START Provided data

-- ==== Sys2Proof/Machine/Vx.lean ====
section
/-! DEFINITION. The vector unit's ops (07 R235 to R242; 05 R185, R186, R189). -/

namespace Sys2Proof.Machine

/-! ### Line by line -/

/-- A vector op that turns each line of A (and B, and C) into a line of C. -/
def vecRow (b oldC : Bool) (line : Opnd → Opnd → Opnd → Mode → Exec → Nat → Exec) : RowOp :=
  { rows := fun x => (x.opnd 0).od.lines
    plan := fun x r0 n =>
      ((x.opnd 0).ranges r0 n ++ (if b then (x.opnd 1).ranges r0 n else []) ++ (if oldC then (x.opnd 2).ranges r0 n else []),
       (x.opnd 2).ranges r0 n)
    body := fun x r0 n => (List.range' r0 n).foldl (line (x.opnd 0) (x.opnd 1) (x.opnd 2) (modeOf (wordFlags x.w) 0)) x }

/-- A vector op of the core's vector unit. -/
def vecImpl (r : RowOp) : OpImpl := r.impl .vx (fun _ _ _ => true)

/-- Write a line if every read before it succeeded. -/
def Exec.thenPut (x : Exec) (f : Exec → Exec) : Exec := if x.err.isSome then x else f x

/-- Element by element of two lines. -/
def zipNum (f : Num → Num → Num) (as bs : List Num) : List Num := (as.zip bs).map (fun p => f p.1 p.2)

/-! ### Elementwise ops (07 R236) -/

/-- The exact result of VX_EW number `n` but fma. -/
def ewNum (n : Nat) (x y : Num) : Num :=
  match n with
  | 0 => Num.add x y
  | 1 => Num.add x (Num.neg y)
  | 2 => Num.mul x y
  | 3 => Num.min x y
  | _ => Num.max x y

/-- VX_EW on a line. -/
def ewLine (a b c : Opnd) (mode : Mode) (x : Exec) (k : Nat) : Exec :=
  let n := wordImm x.w
  let (x, av) := x.rdVals a k
  let (x, bv) := x.rdVals b k
  if n = 5 then
    let (x, cv) := x.rdVals c k
    x.thenPut (fun x => x.wrVals c mode k (zipNum Num.add (zipNum Num.mul av bv) cv))
  else x.thenPut (fun x => x.wrVals c mode k (zipNum (ewNum n) av bv))

/-- Ranges of VX_EW: fma also reads C. -/
def ewPlan (x : Exec) (r0 n : Nat) : List (Nat × Nat) × List (Nat × Nat) :=
  (vecRow true (wordImm x.w == 5) ewLine).plan x r0 n

/-- VX_EW. -/
def execVxEw (t c : Nat) (s : State) : Host.Outcome State Fault Refusal :=
  issueOrStart 0x1001 (vecImpl { vecRow true false ewLine with plan := ewPlan }) t c s

/-- VX_FUNC on a line (07 R238). -/
def funcLine (a _b c : Opnd) (mode : Mode) (x : Exec) (k : Nat) : Exec :=
  let n := wordImm x.w
  let (x, av) := x.rdVals a k
  x.thenPut (fun x => x.wrVals c mode k (av.map (fun v => fp32 (vxFunc n (toFp32 v)))))

/-- VX_FUNC. -/
def execVxFunc (t c : Nat) (s : State) : Host.Outcome State Fault Refusal :=
  issueOrStart 0x1002 (vecImpl (vecRow false false funcLine)) t c s

/-- VX_CMP number `n`: any comparison with not-a-number is false. -/
def cmpNum (n : Nat) (x y : Num) : Bool :=
  match n with
  | 0 => Num.eq x y
  | 1 => Num.lt x y
  | _ => Num.lt x y || Num.eq x y

/-- VX_CMP on a line: 1 or 0. -/
def cmpLine (a b c : Opnd) (_ : Mode) (x : Exec) (k : Nat) : Exec :=
  let n := wordImm x.w
  let (x, av) := x.rdVals a k
  let (x, bv) := x.rdVals b k
  x.thenPut (fun x => x.wrLine c k ((av.zip bv).map (fun p => natOfBool (cmpNum n p.1 p.2))) [])

/-- VX_CMP. -/
def execVxCmp (t c : Nat) (s : State) : Host.Outcome State Fault Refusal :=
  issueOrStart 0x1003 (vecImpl (vecRow true false cmpLine)) t c s

/-- An element of a select: A's value where the mask is non-zero; C's own code and value elsewhere (log 13). -/
structure Pick where
  chosen : Bool
  value  : Num
  code   : Nat

/-- The codes and scales of a selected line. A non-MX element that is not chosen, and an MX block without a chosen
element, keep their codes (log 13). -/
def pickLine (f : Fmt) (ps : List Pick) (scales : List Nat) : List Nat × List Nat :=
  if f.isMx then
    let blocks := (chunksOf (ps.length + 1) 32 ps).zipIdx.map (fun b =>
      if b.1.any (fun p => p.chosen) then roundBlock f .rne (fun _ => 0) (b.1.map (fun p => p.value))
      else (scales.getD b.2 0x7F, b.1.map (fun p => p.code)))
    (blocks.flatMap (fun b => b.2), blocks.map (fun b => b.1))
  else (ps.map (fun p => if p.chosen then roundNum f .rne 0 p.value else p.code), [])

/-- VX_SELECT on a line. -/
def selectLine (a b c : Opnd) (_ : Mode) (x : Exec) (k : Nat) : Exec :=
  let (x, av) := x.rdVals a k
  let (x, m) := x.rdVals b k
  let (x, cc) := x.rdLine c k
  let (x, sc) := x.rdScales c k
  let cv := valuesOf c.od.fmt c.od.anchor cc sc
  let ps := (av.zip (m.zip (cv.zip cc))).map (fun p =>
    let on := !Num.eq p.2.1 Num.zero
    (⟨on, if on then p.1 else p.2.2.1, p.2.2.2⟩ : Pick))
  let r := pickLine c.od.fmt ps sc
  x.thenPut (fun x => x.wrLine c k r.1 r.2)

/-- VX_SELECT. -/
def execVxSelect (t c : Nat) (s : State) : Host.Outcome State Fault Refusal :=
  issueOrStart 0x1004 (vecImpl (vecRow true true selectLine)) t c s

/-- VX_CVT on a line (05 R186). -/
def cvtLine (a _b c : Opnd) (mode : Mode) (x : Exec) (k : Nat) : Exec :=
  let (x, av) := x.rdVals a k
  x.thenPut (fun x => x.wrVals c mode k av)

/-- VX_CVT. -/
def execVxCvt (t c : Nat) (s : State) : Host.Outcome State Fault Refusal :=
  issueOrStart 0x1005 (vecImpl (vecRow false false cvtLine)) t c s

/-! ### Sums of a line (07 R239) -/

/-- Combine two lanes or nodes; one without elements passes its partner up. -/
def joinLane (x y : Option Nat) : Option Nat :=
  match x, y with
  | some a, some b => some (addFp32 a b)
  | some a, none => some a
  | none, y => y

/-- One level of the tree: node 2i with node 2i + 1. -/
def joinLevel : List (Option Nat) → List (Option Nat)
  | x :: y :: t => joinLane x y :: joinLevel t
  | l => l

/-- Add element `i` into its lane. -/
def addLane (lanes : List (Option Nat)) (e : Nat × Nat) : List (Option Nat) :=
  lanes.set (e.2 % 64) (joinLane (lanes.getD (e.2 % 64) none) (some e.1))

/-- The sum of a line of FP32 codes in the fixed order. -/
def sumFp32 (cs : List Nat) : Nat :=
  let lanes := cs.zipIdx.foldl addLane (List.replicate 64 none)
  let top := joinLevel (joinLevel (joinLevel (joinLevel (joinLevel (joinLevel lanes)))))
  ((top.headD none).getD 0)

/-- The largest or smallest of a line of values. -/
def foldNum (f : Num → Num → Num) : List Num → Num
  | [] => Num.zero
  | v :: vs => vs.foldl f v

/-- VX_REDUCE on a line: 0 sum, 1 max, 2 min. -/
def reduceLine (a _b c : Opnd) (mode : Mode) (x : Exec) (k : Nat) : Exec :=
  let n := wordImm x.w
  let (x, av) := x.rdVals a k
  let v := if n = 0 then fp32 (sumFp32 (av.map toFp32)) else if n = 1 then foldNum Num.max av else foldNum Num.min av
  x.thenPut (fun x => x.wrVals c mode k [v])

/-- VX_REDUCE. -/
def execVxReduce (t c : Nat) (s : State) : Host.Outcome State Fault Refusal :=
  issueOrStart 0x1006 (vecImpl (vecRow false false reduceLine)) t c s

/-! ### VX_NORM and VX_SOFTMAX (07 R240, R241) -/

/-- 2⁻¹⁷ in FP32. -/
def normEps : Nat := 0x37000000

/-- 1 ÷ √(mean + ε) of a sum of squares over `n` elements. -/
def normRho (sum n : Nat) : Nat := vxFunc 3 (addFp32 (divFp32 sum n) normEps)

/-- The line normalised: layer (0) or RMS (1). -/
def normFp32 (kind : Nat) (xs gs : List Nat) : List Nat :=
  let n := toFp32 (Num.ofInt (xs.length : Int))
  let ds := if kind = 0 then
      let mu := divFp32 (sumFp32 xs) n
      xs.map (fun v => subFp32 v mu)
    else xs
  let rho := normRho (sumFp32 (ds.map (fun d => mulFp32 d d))) n
  (ds.zip gs).map (fun p => mulFp32 (mulFp32 p.1 rho) p.2)

/-- VX_NORM on a line. -/
def normLine (a b c : Opnd) (mode : Mode) (x : Exec) (k : Nat) : Exec :=
  let n := wordImm x.w
  let (x, av) := x.rdVals a k
  let (x, gv) := x.rdVals b 0
  x.thenPut (fun x => x.wrVals c mode k ((normFp32 n (av.map toFp32) (gv.map toFp32)).map fp32))

/-- Ranges of VX_NORM: its gain is one line. -/
def normPlan (x : Exec) (r0 n : Nat) : List (Nat × Nat) × List (Nat × Nat) :=
  ((x.opnd 0).ranges r0 n ++ (x.opnd 1).ranges 0 1, (x.opnd 2).ranges r0 n)

/-- VX_NORM. -/
def execVxNorm (t c : Nat) (s : State) : Host.Outcome State Fault Refusal :=
  issueOrStart 0x1007 (vecImpl { vecRow false false normLine with plan := normPlan }) t c s

/-- The softmax of a line of FP32 codes: all not-a-number where the line holds one or its maximum is −infinity. -/
def softmaxFp32 (xs : List Nat) : List Nat :=
  let m := toFp32 (foldNum Num.max (xs.map fp32))
  match fp32 m with
  | .nan => xs.map (fun _ => nanCode .fp32)
  | .inf true => xs.map (fun _ => nanCode .fp32)
  | _ =>
    let es := xs.map (fun v => vxFunc 0 (subFp32 v m))
    let s := sumFp32 es
    es.map (fun e => divFp32 e s)

/-- VX_SOFTMAX on a line. -/
def softmaxLine (a _b c : Opnd) (mode : Mode) (x : Exec) (k : Nat) : Exec :=
  let (x, av) := x.rdVals a k
  x.thenPut (fun x => x.wrVals c mode k ((softmaxFp32 (av.map toFp32)).map fp32))

/-- VX_SOFTMAX. -/
def execVxSoftmax (t c : Nat) (s : State) : Host.Outcome State Fault Refusal :=
  issueOrStart 0x1008 (vecImpl (vecRow false false softmaxLine)) t c s

/-! ### Attars (07 R242; 05 R175, R180 to R182, R185, R191) -/

/-- VX_ATTAR_SUM on a line. -/
def attarSumLine (a b c : Opnd) (_ : Mode) (x : Exec) (k : Nat) : Exec :=
  let (x, ac) := x.rdLine a k
  let (x, bc) := x.rdLine b k
  let ps : List (Attar × Attar) := (ac.zip bc).map (fun p => (Attar.ofCode p.1, Attar.ofCode p.2))
  let sums := ps.map (fun p => (Attar.add p.1 p.2).toCode)
  x.thenPut (fun x => { x with sat := x.sat || ps.any (fun p => Attar.addSaturates p.1 p.2) }.wrLine c k sums [])

/-- VX_ATTAR_SUM. -/
def execVxAttarSum (t c : Nat) (s : State) : Host.Outcome State Fault Refusal :=
  issueOrStart 0x1009 (vecImpl (vecRow true false attarSumLine)) t c s

/-- VX_ATTAR_FROM on a line. -/
def attarFromLine (a _b c : Opnd) (_ : Mode) (x : Exec) (k : Nat) : Exec :=
  let (x, av) := x.rdVals a k
  let ts := av.map (enter c.od.anchor)
  x.thenPut (fun x => { x with sat := x.sat || ts.any Attar.isSat }.wrLine c k (ts.map Attar.toCode) [])

/-- VX_ATTAR_FROM. -/
def execVxAttarFrom (t c : Nat) (s : State) : Host.Outcome State Fault Refusal :=
  issueOrStart 0x100A (vecImpl (vecRow false false attarFromLine)) t c s

/-- VX_ATTAR_ROUND on a line. -/
def attarRoundLine (a _b c : Opnd) (mode : Mode) (x : Exec) (k : Nat) : Exec :=
  let (x, ac) := x.rdLine a k
  x.thenPut (fun x => { x with sat := x.sat || satCodes ac }.wrVals c mode k (valuesOf .attar a.od.anchor ac []))

/-- VX_ATTAR_ROUND. -/
def execVxAttarRound (t c : Nat) (s : State) : Host.Outcome State Fault Refusal :=
  issueOrStart 0x100B (vecImpl (vecRow false false attarRoundLine)) t c s

end Sys2Proof.Machine
end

END Provided data

■ Instructions to follow ■
What lines in the data above carry "wrVals"? Return them all.

■ Task solution ■
    x.thenPut (fun x => x.wrVals c mode k (zipNum Num.add (zipNum Num.mul av bv) cv))
  else x.thenPut (fun x => x.wrVals c mode k (zipNum (ewNum n) av bv))
  x.thenPut (fun x => x.wrVals c mode k (av.map (fun v => fp32 (vxFunc n (toFp32 v)))))
  x.thenPut (fun x => x.wrVals c mode k av)
  x.thenPut (fun x => x.wrVals c mode k [v])
  x.thenPut (fun x => x.wrVals c mode k ((normFp32 n (av.map toFp32) (gv.map toFp32)).map fp32))
  x.thenPut (fun x => x.wrVals c mode k ((softmaxFp32 (av.map toFp32)).map fp32))
  x.thenPut (fun x => { x with sat := x.sat || satCodes ac }.wrVals c mode k (valuesOf .attar a.od.anchor ac []))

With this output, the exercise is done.